The Chess Mine, 85 games
UNDECIDED POSITIONSPositions: 884T1: 279/488; 57.17% (std error 2.24)T2: 248/288; 86.11% (std error 2.04)T3: 210/232; 90.52% (std error 1.92)=0 CP loss: 685/884; 77.49% (std error 1.40)>0 CP loss: 199/884; 22.51% (std error 1.40)>10 CP loss: 88/884; 9.95% (std error 1.01)>25 CP loss: 25/884; 2.83% (std error 0.56)>50 CP loss: 3/884; 0.34% (std error 0.20)>100 CP loss: 0/884; 0.00% (std error 0.00)>200 CP loss: 0/884; 0.00% (std error 0.00)>500 CP loss: 0/884; 0.00% (std error 0.00)CP loss mean 2.92, std deviation 8.29
LOSING POSITIONSPositions: 0
For comparison, here is the analysis of 94 recent standard time control games by a guy called Magnus Carlsen.
Carlsen, Magnus, 94 games
UNDECIDED POSITIONSPositions: 1513T1: 608/1212; 50.17% (std error 1.44)T2: 722/1046; 69.02% (std error 1.43)T3: 769/949; 81.03% (std error 1.27)=0 CP loss: 1053/1513; 69.60% (std error 1.18)>0 CP loss: 460/1513; 30.40% (std error 1.18)>10 CP loss: 269/1513; 17.78% (std error 0.98)>25 CP loss: 126/1513; 8.33% (std error 0.71)>50 CP loss: 37/1513; 2.45% (std error 0.40)>100 CP loss: 5/1513; 0.33% (std error 0.15)>200 CP loss: 1/1513; 0.07% (std error 0.07)>500 CP loss: 1/1513; 0.07% (std error 0.07)CP loss mean 6.65, std deviation 21.56
LOSING POSITIONSPositions: 20T1: 5/10; 50.00% (std error 15.81)T2: 5/9; 55.56% (std error 16.56)T3: 8/8; 100.00% (std error 0.00)=0 CP loss: 11/20; 55.00% (std error 11.12)>0 CP loss: 9/20; 45.00% (std error 11.12)>10 CP loss: 7/20; 35.00% (std error 10.67)>25 CP loss: 5/20; 25.00% (std error 9.68)>50 CP loss: 4/20; 20.00% (std error 8.94)>100 CP loss: 3/20; 15.00% (std error 7.98)>200 CP loss: 2/20; 10.00% (std error 6.71)>500 CP loss: 0/20; 0.00% (std error 0.00)CP loss mean 47.80, std deviation 99.01
Elroch wrote:
What do these stats (and their comparison) say?
Well, bottom line is that the play of this group has been a _lot_ closer to that of a pure engine in unclear positions than that of the world champion. Note that the same is also true of benchmarks based on world correspondence chess champions before the engine era, which are not more engine-like than Carlsen at OTB chess.
For examples, in unclear positions, the computer evaluation of this group's move was less than 0.03 pawns different to the engine choice. This is extraordinarily small. No human dataset comes close to this.
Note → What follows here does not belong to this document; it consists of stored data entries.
-- ==== Sys2Proof/Proofs/PlanClosing.lean ====
section
/-! PROOFS. The mover's rest, a pause, drops and the removal of a plan that has lost its incoming bay (R73, R74, R101, R105, R108,
R112, R115 to R118, R134, R159). -/

namespace Sys2Proof.Machine

/-! ## Changes of the bay records alone -/

/-- Only the bay records differ. -/
def Rebay (s t : State) : Prop := t = { s with shelf := { s.shelf with bays := t.shelf.bays } }

theorem Rebay.refl (s : State) : Rebay s s := rfl

theorem Rebay.trans {s t u : State} (h : Rebay s t) (g : Rebay t u) : Rebay s u := by
  unfold Rebay at *
  rw [h] at g
  exact g

theorem updBay_rebay (i : Slot) (f : Bay → Bay) (s : State) : Rebay s (updBay i f s) := rfl

/-- A fold that changes each bay of a list once, by what the fold began with. -/
theorem foldl_bays (s0 : State) (f : State → Slot → State) (g : Slot → Bay → Bay)
    (hf : ∀ t, Rebay s0 t → ∀ i, Rebay t (f t i) ∧ (f t i).bay i = g i (t.bay i) ∧ ∀ j, j ≠ i → (f t i).bay j = t.bay j)
    (l : List Slot) : l.Nodup → ∀ t, Rebay s0 t → Rebay s0 (l.foldl f t)
      ∧ ∀ j, (l.foldl f t).bay j = if j ∈ l then g j (t.bay j) else t.bay j := by
  induction l with
  | nil => exact fun _ t ht => ⟨ht, fun j => by rw [if_neg List.not_mem_nil]; rfl⟩
  | cons i l ih =>
    intro nodup t ht
    obtain ⟨new, nodup⟩ := List.nodup_cons.mp nodup
    obtain ⟨rebay, same, others⟩ := hf t ht i
    obtain ⟨after, bays⟩ := ih nodup (f t i) (ht.trans rebay)
    refine ⟨after, fun j => ?_⟩
    rw [List.foldl_cons, bays]
    by_cases e : j = i
    · subst e
      rw [if_neg new, if_pos List.mem_cons_self, same]
    · rw [others j e]
      by_cases m : j ∈ l
      · rw [if_pos m, if_pos (List.mem_cons_of_mem _ m)]
      · rw [if_neg m, if_neg (by simp [e, m])]

theorem mem_allSlots (i : Slot) : i ∈ allSlots := List.mem_finRange i

theorem foldl_allSlots (s : State) (f : State → Slot → State) (g : Slot → Bay → Bay)
    (hf : ∀ t, Rebay s t → ∀ i, Rebay t (f t i) ∧ (f t i).bay i = g i (t.bay i) ∧ ∀ j, j ≠ i → (f t i).bay j = t.bay j) :
    Rebay s (allSlots.foldl f s) ∧ ∀ j, (allSlots.foldl f s).bay j = g j (s.bay j) := by
  obtain ⟨rebay, bays⟩ := foldl_bays s f g hf allSlots (List.nodup_finRange 64) s (Rebay.refl s)
  exact ⟨rebay, fun j => by rw [bays, if_pos (mem_allSlots j)]⟩

/-! ## A cause that is raised (R82) -/

theorem raiseCause_eq (k : CauseKind) (s : State) :
    raiseCause k s = { s with mark := { s.mark with causes := (raiseCause k s).mark.causes } } := rfl

theorem raiseCause_causes (k : CauseKind) (s : State) :
    (∃ c ∈ (raiseCause k s).mark.causes, c.kind = k ∧ c.served = false)
      ∧ ∀ c, c.kind ≠ k → (c ∈ (raiseCause k s).mark.causes ↔ c ∈ s.mark.causes) := by
  unfold raiseCause
  dsimp only
  by_cases h : s.mark.causes.any (·.kind == k) = true
  · rw [if_pos h]
    obtain ⟨c, hc, kind⟩ := List.any_eq_true.mp h
    refine ⟨⟨{ c with served := false }, List.mem_map.mpr ⟨c, hc, if_pos kind⟩, by simpa using kind, rfl⟩, fun d hd => ?_⟩
    refine ⟨fun m => ?_, fun m => List.mem_map.mpr ⟨d, m, if_neg (by simpa using hd)⟩⟩
    obtain ⟨e, he, rfl⟩ := List.mem_map.mp m
    by_cases kind : (e.kind == k) = true
    · rw [if_pos kind] at hd
      exact absurd (by simpa using kind) hd
    · rwa [if_neg kind]
  · rw [if_neg h]
    refine ⟨⟨_, List.mem_append_right _ (List.mem_singleton.mpr rfl), rfl, rfl⟩, fun d hd => ?_⟩
    rw [List.mem_append, List.mem_singleton]
    exact ⟨fun m => m.resolve_right (fun e => hd (by rw [e])), .inl⟩

/-- The plan unit's label write is asked for: its cause waits, and of the others none is touched. -/
structure Asks (s u : State) (w : PlanWrite) : Prop where
  plan   : u.plan = { s.plan with stage := .closing w }
  mark   : u.mark = { s.mark with causes := u.mark.causes }
  waits  : ∃ c ∈ u.mark.causes, c.kind = .plan w ∧ c.served = false
  others : ∀ c, c.kind ≠ .plan .close → c.kind ≠ .plan .remove → (c ∈ u.mark.causes ↔ c ∈ s.mark.causes)
  rest   : u = { s with plan := u.plan, mark := u.mark }

theorem raiseCause_asks {w : PlanWrite} (hw : w = .close ∨ w = .remove) (s : State) :
    Asks s (raiseCause (.plan w) { s with plan := { s.plan with stage := .closing w } }) w := by
  obtain ⟨waits, others⟩ := raiseCause_causes (.plan w) { s with plan := { s.plan with stage := .closing w } }
  exact ⟨rfl, rfl, waits, fun c h1 h2 => others c (by rcases hw with rfl | rfl <;> assumption), rfl⟩

/-! ## The mover's rest (R62, R108, R118, R159) -/

theorem restNext_eq (s : State) : s.restNext = .closing ↔ s.plan.incomingLost = true ∨ s.endRow ≤ s.mover.front
      ∨ (s.mover.phase ≠ .settle ∧ s.ctl.state = .closing) := by
  unfold State.restNext
  rw [afterRest_eq]
  by_cases lost : s.plan.incomingLost = true
  · simp [lost]
  · by_cases ended : s.endRow ≤ s.mover.front
    · simp [lost, ended]
    · by_cases settle : s.mover.phase = .settle
      · simp [lost, ended, settle]
      · simp [lost, ended, settle]

theorem restNext_done {s : State} (h : s.plan.incomingLost = true ∨ s.endRow ≤ s.mover.front) : s.restNext = .closing :=
  (restNext_eq s).mpr (h.imp_right .inl)

theorem restNext_open {s : State} (h : ¬(s.plan.incomingLost = true ∨ s.endRow ≤ s.mover.front)) :
    s.restNext = if s.mover.phase = .settle then .settling else s.ctl.state := by
  obtain ⟨lost, ended⟩ := not_or.mp h
  unfold State.restNext
  rw [if_neg lost, afterRest_eq, if_neg ended]

section
variable {s : State} (state : s.ctl.state = .running ∨ s.ctl.state = .settling) (stage : s.plan.stage = .working)
  (pending : s.ctl.faultPending = false) (drop : s.plan.dropAsked = false)
include state stage pending drop

theorem ruleRest_eq : ruleRest s = if s.atRest then
    if s.restNext = .closing then some { s with ctl := { s.ctl with state := .closing, pauseRequest := false } }
    else if s.ctl.pauseRequest then
      some { s with ctl := { s.ctl with state := .paused, pauseRequest := false, pausedFrom := some s.restNext } }
    else if s.restNext = s.ctl.state then none else some (setEngine s.restNext s) else none := by
  have moving : (s.ctl.state == .running || s.ctl.state == .settling) = true := by simpa using state
  unfold ruleRest
  simp only [moving, stage, pending, drop, beq_iff_eq, Bool.and_eq_true]
  by_cases rest : s.atRest = true <;> simp [rest]

end

/-- R62, R108, R159: the rest of an engine in RUNNING or SETTLING. -/
theorem ruleRest_cases {s : State} (state : s.ctl.state = .running ∨ s.ctl.state = .settling) (stage : s.plan.stage = .working)
    (pending : s.ctl.faultPending = false) (drop : s.plan.dropAsked = false) :
    let done : Prop := s.plan.incomingLost = true ∨ s.endRow ≤ s.mover.front
    (s.atRest = false → ruleRest s = none)
    ∧ (s.atRest = true → done → ruleRest s = some { s with ctl := { s.ctl with state := .closing, pauseRequest := false } })
    ∧ (s.atRest = true → ¬done → s.ctl.pauseRequest = true → ruleRest s = some { s with ctl := { s.ctl with
        state := .paused, pauseRequest := false
        pausedFrom := some (if s.mover.phase = .settle then .settling else s.ctl.state) } })
    ∧ (s.atRest = true → ¬done → s.ctl.pauseRequest = false → s.ctl.state = .running → s.mover.phase = .settle →
        ruleRest s = some { s with ctl := { s.ctl with state := .settling, latch := false } })
    ∧ (s.atRest = true → ¬done → s.ctl.pauseRequest = false → (s.ctl.state = .settling ∨ s.mover.phase ≠ .settle) →
        ruleRest s = none) := by
  intro done
  rw [ruleRest_eq state stage pending drop]
  have open_ (h : ¬done) : s.restNext ≠ .closing := by
    rw [restNext_open h]
    rcases state with e | e <;> rw [e] <;> split <;> exact EngineState.noConfusion
  refine ⟨fun h => if_neg (by simp [h]), fun h hd => ?_, fun h hd hp => ?_, fun h hd hp hr hs => ?_, fun h hd hp hs => ?_⟩
  · rw [if_pos h, if_pos (restNext_done hd)]
  · rw [if_pos h, if_neg (open_ hd), if_pos hp, restNext_open hd]
  · have next : s.restNext = .settling := by rw [restNext_open hd, if_pos hs]
    rw [if_pos h, if_neg (open_ hd), if_neg (by simp [hp]), if_neg (by rw [next, hr]; exact EngineState.noConfusion), next]
    rfl
  · have next : s.restNext = s.ctl.state := by
      rw [restNext_open hd]
      by_cases settle : s.mover.phase = .settle
      · rw [if_pos settle, hs.resolve_right (not_not_intro settle)]
      · rw [if_neg settle]
    rw [if_pos h, if_neg (open_ hd), if_neg (by simp [hp]), if_pos next]

/-! ## A lost incoming bay (R118) -/

/-- The bay that held position q, and is to be STALE once rows below the front have left it. -/
def State.olderBay (s : State) (l : Layout) (q : Nat) (i : Slot) : Prop :=
  l.slotAt q = some i ∧ 0 < s.mover.front ∧ (s.bay i).role = .member

/-- R118: the roles and the report when the incoming bay is lost. -/
theorem lostRoles_cases {s : State} {l : Layout} {inc : Incoming} (only : s.layout .only = some l)
    (incoming : s.plan.incoming = some inc) : ∃ w, Rebay s w
      ∧ (∀ i, s.olderBay l inc.q i → w.bay i = { s.bay i with role := .stale })
      ∧ (∀ i, ¬s.olderBay l inc.q i → w.bay i = s.bay i)
      ∧ ((∃ i, s.olderBay l inc.q i) → lostRoles s = reportChange w) ∧ ((¬∃ i, s.olderBay l inc.q i) → lostRoles s = w) := by
  cases slot : l.slotAt inc.q with
  | none =>
    have eq : lostRoles s = s := by
      unfold lostRoles
      simp only [only, incoming, slot]
    have none_ (i : Slot) : ¬s.olderBay l inc.q i := fun h => nomatch slot.symm.trans h.1
    exact ⟨s, Rebay.refl s, fun i h => absurd h (none_ i), fun _ _ => rfl, fun ⟨i, h⟩ => absurd h (none_ i), fun _ => eq⟩
  | some k =>
    have eq : lostRoles s = if 0 < s.mover.front && (s.bay k).role == .member then
        reportChange (updBay k (fun b => { b with role := .stale }) s) else s := by
      unfold lostRoles
      simp only [only, incoming, slot]
    have one {i : Slot} (h : s.olderBay l inc.q i) : i = k := Option.some.inj (h.1.symm.trans slot)
    by_cases older : s.olderBay l inc.q k
    · have cond : (decide (0 < s.mover.front) && (s.bay k).role == .member) = true := by simp [older.2.1, older.2.2]
      refine ⟨updBay k (fun b => { b with role := .stale }) s, updBay_rebay _ _ s, fun i h => ?_, fun i h => ?_,
        fun _ => eq.trans (if_pos cond), fun h => absurd ⟨k, older⟩ h⟩
      · rw [one h, updBay_bay_same]
      · exact updBay_bay_ne _ s fun e => h (e ▸ older)
    · have cond : ¬(decide (0 < s.mover.front) && (s.bay k).role == .member) = true := by
        rw [Bool.and_eq_true, decide_eq_true_eq, beq_iff_eq]
        exact fun h => older ⟨slot, h⟩
      have none_ (i : Slot) : ¬s.olderBay l inc.q i := fun h => older (one h ▸ h)
      exact ⟨s, Rebay.refl s, fun i h => absurd h (none_ i), fun _ _ => rfl, fun ⟨i, h⟩ => absurd h (none_ i),
        fun _ => eq.trans (if_neg cond)⟩

theorem reportChange_eq (s : State) : reportChange s = if s.counts = s.ctl.lastReport then s else reportCounts s := by
  unfold reportChange
  simp only [beq_iff_eq]

theorem askRemoval_asks (s : State) : Asks s (askRemoval s) .remove := raiseCause_asks (.inr rfl) s

/-! ## A drop of an installed plan (R116) -/

/-- What a drop makes of a bay. -/
def State.droppedBay (s : State) (i : Slot) (b : Bay) : Bay :=
  if b.role = .joining then
    match s.plan.incoming, s.plan.inPlace with
    | some inc, some former =>
      if inc.slot = i then { b with role := former.1, incoming := false }
      else { b with role := .none, position := none, incoming := false, remaps := [] }
    | _, _ => { b with role := .none, position := none, incoming := false, remaps := [] }
  else b

theorem dropRoles_bays (s : State) : Rebay s (dropRoles s) ∧ ∀ j, (dropRoles s).bay j = s.droppedBay j (s.bay j) := by
  refine foldl_allSlots s _ s.droppedBay fun t ht i => ?_
  have plan : t.plan = s.plan := by rw [ht]
  unfold State.droppedBay
  rw [plan]
  by_cases joining : (t.bay i).role = .joining
  · rw [if_pos joining, if_pos (by simpa using joining)]
    have none_ : Rebay t (roleNone i t)
        ∧ (roleNone i t).bay i = { t.bay i with role := .none, position := none, incoming := false, remaps := [] }
        ∧ ∀ j, j ≠ i → (roleNone i t).bay j = t.bay j :=
      ⟨updBay_rebay _ _ t, updBay_bay_same _ _ t, fun j hj => updBay_bay_ne _ t hj⟩
    cases s.plan.incoming with
    | none => exact none_
    | some inc =>
      cases s.plan.inPlace with
      | none => exact none_
      | some former =>
        dsimp only
        by_cases own : inc.slot = i
        · rw [if_pos own, if_pos (by simpa using own)]
          exact ⟨updBay_rebay _ _ t, updBay_bay_same _ _ t, fun j hj => updBay_bay_ne _ t hj⟩
        · rw [if_neg own, if_neg (by simpa using own)]
          exact none_
  · rw [if_neg joining, if_neg (by simpa using joining)]
    exact ⟨Rebay.refl t, rfl, fun _ _ => rfl⟩

/-- The engine's part of a drop. -/
def dropEngine (s : State) : State :=
  if s.ctl.state == .suspended then { s with ctl := { s.ctl with saved := some .idle, pausedFrom := none } }
  else { s with ctl := { s.ctl with state := .closing, pauseRequest := false, pausedFrom := none } }

theorem dropEngine_eq (s : State) : dropEngine s = { s with ctl := (dropEngine s).ctl } := by
  unfold dropEngine
  split <;> rfl

theorem dropEngine_ctl (s : State) :
    (s.ctl.state = .suspended → (dropEngine s).ctl = { s.ctl with saved := some .idle, pausedFrom := none })
      ∧ (s.ctl.state ≠ .suspended →
        (dropEngine s).ctl = { s.ctl with state := .closing, pauseRequest := false, pausedFrom := none }) := by
  unfold dropEngine
  refine ⟨fun h => by rw [if_pos (by simpa using h)], fun h => by rw [if_neg (by simpa using h)]⟩

section
variable {s : State} (asked : s.plan.dropAsked = true) (pending : s.ctl.faultPending = false) (going : s.ctl.state ≠ .halted)
include asked pending going

theorem ruleDrop_working (stage : s.plan.stage = .working) :
    ruleDrop s = some (askRemoval (dropRoles (dropEngine (abandonGather s)))) := by
  unfold ruleDrop
  rw [if_pos (by simp [asked, pending, going]), stage]
  rfl

theorem ruleDrop_waiting (stage : s.plan.stage = .waiting) : ruleDrop s = some (endUninstalled .dropped s) := by
  unfold ruleDrop
  rw [if_pos (by simp [asked, pending, going]), stage]

end

/-! ## The end of a plan that was never installed (R101, R105, R112, R116) -/

theorem record_set {s : State} {i j : Nat} (r : PlanRecord) (h : i < s.plan.table.length) :
    (setRecord i r s).record j = if j = i then r else s.record j := by
  unfold State.record setRecord
  dsimp only
  rw [List.getD_eq_getElem?_getD, List.getD_eq_getElem?_getD, List.getElem?_set]
  by_cases e : j = i
  · subst e
    simp [h]
  · simp [e, Ne.symm e]

theorem record_congr {s t : State} (h : t.plan.table = s.plan.table) (i : Nat) : t.record i = s.record i := by
  unfold State.record
  rw [h]

theorem planDone_eq (i : Nat) (s : State) : planDone i s
    = { s with win := { s.win with events := { s.win.events with planDone := s.win.events.planDone || !(s.record i).quiet } } } := by
  unfold planDone
  cases hq : (s.record i).quiet with
  | true =>
    rw [if_pos rfl]
    simp
  | false =>
    rw [if_neg Bool.false_ne_true]
    simp [raise, Events.set]

theorem moveChain_eq (p : Nat × ChainStatus) (s : State) : moveChain p s = { s with
    plan := { s.plan with pointer := p.1, status := p.2, hold := false, keepHold := false, beforeFirst := false }
    win := (moveChain p s).win } := by
  unfold moveChain
  dsimp only
  split <;> rfl
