-- ==== Sys2Proof/Proofs/Asking.lean ====
section
/-! PROOFS. What a step asks for when it begins and when it copies again: the READs of whole units, one for each, and the places
they are to fill (R51, R54, R68). -/

namespace Sys2Proof.Machine

/-! ## Handing over leaves roles as they are and takes one operation number -/

theorem enqueue_nextOp (op : MemberOp) (s : State) : (enqueue op s).shelf.nextOp = s.shelf.nextOp := by
  unfold enqueue
  dsimp only
  split <;> rfl

theorem handData_nextOp (op : MemberOp) (s : State) : (handData op s).shelf.nextOp = s.shelf.nextOp := by
  have struck (o : MemberOp) (s : State) : (strikeCovered o s).shelf = s.shelf := by
    unfold strikeCovered
    split <;> rfl
  have noted (o : MemberOp) (s : State) : (noteRepair o s).shelf = s.shelf := by
    unfold noteRepair
    split <;> rfl
  unfold handData
  dsimp only
  split
  · show (strikeCovered (redirect s op) s).shelf.nextOp = _
    rw [struck]
  · rw [enqueue_nextOp, noted, struck]

theorem handUnit_nextOp (i : Slot) (cls : OpClass) (unit row off : Nat) (kind : Nat → OpKind) (owner : Owner) (s : State) :
    (handUnit i cls unit row off kind owner s).shelf.nextOp = s.shelf.nextOp + 1 := handData_nextOp _ _

/-- Two states with the layouts, the front and the roles alike: positions are missing and bays hold them alike. -/
structure Placed (s t : State) : Prop where
  plan  : t.plan = s.plan
  mover : t.mover = s.mover
  role  : ∀ i, (t.bay i).role = (s.bay i).role

theorem Placed.refl (s : State) : Placed s s := ⟨rfl, rfl, fun _ => rfl⟩

theorem Placed.trans {s t u : State} (h : Placed s t) (g : Placed t u) : Placed s u :=
  ⟨g.plan.trans h.plan, g.mover.trans h.mover, fun i => (g.role i).trans (h.role i)⟩

theorem Placed.bayAt {s t : State} (h : Placed s t) : t.bayAt = s.bayAt := by
  funext l row pos
  unfold State.bayAt State.onIncoming
  rw [h.plan, h.mover]

theorem Placed.missingInRow {s t : State} (h : Placed s t) : t.missingInRow = s.missingInRow := by
  funext l row pos
  unfold State.missingInRow
  rw [h.bayAt]
  cases s.bayAt l row pos with
  | none => rfl
  | some i =>
    show t.roleMissing i = s.roleMissing i
    unfold State.roleMissing
    rw [h.role]

theorem handUnit_placed (i : Slot) (cls : OpClass) (unit row off : Nat) (kind : Nat → OpKind) (owner : Owner) (s : State) :
    Placed s (handUnit i cls unit row off kind owner s) := by
  have hands := (handUnit_hands i cls unit row off kind owner).self s
  refine ⟨by rw [hands]; rfl, by rw [hands]; rfl, fun j => ?_⟩
  have handed := handUnit_handed i cls unit row off kind owner s
  by_cases e : j = i
  · subst e
    exact handed.role
  · rw [handed.other j e]

/-! ## The places a fetch waits for -/

/-- The unit a place lies in, and the operation it waits for. -/
def waitsFor (x : Cell × CellState) : Option (RowUnit × Nat) :=
  match x.2 with
  | .waiting id => some ({ row := x.1.row, pos := x.1.pos }, id)
  | _ => none

theorem waitsFor_none {x : Cell × CellState} : waitsFor x = none ↔ ∀ id, x.2 ≠ .waiting id := by
  unfold waitsFor
  cases x.2 <;> simp

/-- A fetch with some place of a unit asked for or marked. -/
def Fetch.holds (f : Fetch) (w : RowUnit) : Bool := f.cells.any (fun x => x.1.row == w.row && x.1.pos == w.pos)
The idea that any humans can detect positional differences twice as accurately according to an engine as the world champion is kind of ridiculous.
The team's move matches one of the top two engine choices when there are three within 0.5 pawns over 86% of the time, while Carlsen manages nearly 70% of the time. The move chosen has exactly the same evaluation as that of the engine choice 77% of the time, while Carlsen manages this 69% of the time.
Bottom line - I can't escape the conclusion that there is very high confidence in the fact that the past results of this group have been heavily influenced by engine assistance and because of that can be assumed to be to a large extent due to that engine assistance.
It is possible that this is a past problem, but it just isn't enough for me. I'm not interested in being part of a group with this history and I am sorry not to have done this analysis earlier, ideally before I considered joining in the first place.
I would point out that in principle it is possible for anyone on chess.com to check each of the moves which contribute to the relevant statistics to see who influenced the choice of that move, and thereby get a pretty clear idea which players have been the cause of the illicit assistance.